### Goal of the exercise
Only the lines with the string "intros" are needed; return each of them from the entries below.

[Saved entries]

section
/-!
SUPPORT. The registers no command has written do not matter (spec 10 R13, R15): two states that differ only there are
taken to two such states by every command that reads written registers only.
-/

namespace Sys2Proof.Machine

variable {s t : State}

/-- Both commands answer, the same, in states that differ only in unwritten registers. -/
def AgreeOnOutcome (a b : Result) : Prop :=
  ∃ s' t', a = .next s' ∧ b = .next t' ∧ AgreeOnWritten s' t' ∧ s'.answer = t'.answer

/-- A written register is read alike. -/
theorem AgreeOnWritten.readReg_eq (h : AgreeOnWritten s t) {r : Reg} (hr : s.written[r] = true) :
    readReg r t = readReg r s := (h.2 r hr).symm

/-- What is computed without the registers is the same of both. -/
theorem AgreeOnWritten.apply_eq {α : Type} (h : AgreeOnWritten s t) (f : State → α)
    (hf : ∀ (u : State) (x : Vector Word 16), f { u with x := x } = f u := by intros; rfl) : f t = f s := by
  rw [h.1, hf]

theorem AgreeOnWritten.poolRead_eq (h : AgreeOnWritten s t) (i : Nat) : poolRead i t = poolRead i s :=
  h.apply_eq (poolRead i)

theorem AgreeOnWritten.drawValue_eq (h : AgreeOnWritten s t) (n : Nat) : drawValue n t = drawValue n s :=
  h.apply_eq (drawValue n)

theorem AgreeOnWritten.readCsr_eq (h : AgreeOnWritten s t) (c : Csr) : readCsr c t = readCsr c s :=
  h.apply_eq (readCsr c) (by cases c <;> intros <;> rfl)

theorem AgreeOnWritten.blockFault_eq (h : AgreeOnWritten s t) (b : Word) : blockFault t b = blockFault s b :=
  h.apply_eq (blockFault · b)

theorem AgreeOnWritten.modeFault_eq (h : AgreeOnWritten s t) (b : Word) : modeFault t b = modeFault s b :=
  h.apply_eq (modeFault · b)

/-- An update that neither reads nor writes the registers, and leaves their written bits. -/
theorem AgreeOnWritten.update {f : State → State} (h : AgreeOnWritten s t)
    (hf : ∀ (u : State) (x : Vector Word 16), f { u with x := x } = { f u with x := x } := by intros; rfl)
    (hx : (f s).x = s.x := by rfl) (hw : (f s).written = s.written := by rfl) : AgreeOnWritten (f s) (f t) := by
  obtain ⟨ht, hagree⟩ := h
  have hft : f t = { f s with x := t.x } := by rw [ht, hf]
  refine ⟨by rw [hft], fun r hr => ?_⟩
  rw [hft, hx]
  exact hagree r (hw ▸ hr)

/-- Writing one value to one register of both. -/
theorem AgreeOnWritten.writeReg (h : AgreeOnWritten s t) (q : Reg) (v : Word) :
    AgreeOnWritten (writeReg q v s) (writeReg q v t) := by
  obtain ⟨ht, hagree⟩ := h
  refine ⟨by rw [ht]; rfl, fun r hr => ?_⟩
  have hs := readReg_writeReg r q v s
  have ht' := readReg_writeReg r q v t
  rw [written_writeReg] at hr
  change readReg r _ = readReg r _
  rw [hs, ht']
  split
  · rfl
  · next hne => exact hagree r (by simpa [hne] using hr)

### Worked solution
    (hf : ∀ (u : State) (x : Vector Word 16), f { u with x := x } = f u := by intros; rfl) : f t = f s := by
  h.apply_eq (readCsr c) (by cases c <;> intros <;> rfl)
    (hf : ∀ (u : State) (x : Vector Word 16), f { u with x := x } = { f u with x := x } := by intros; rfl)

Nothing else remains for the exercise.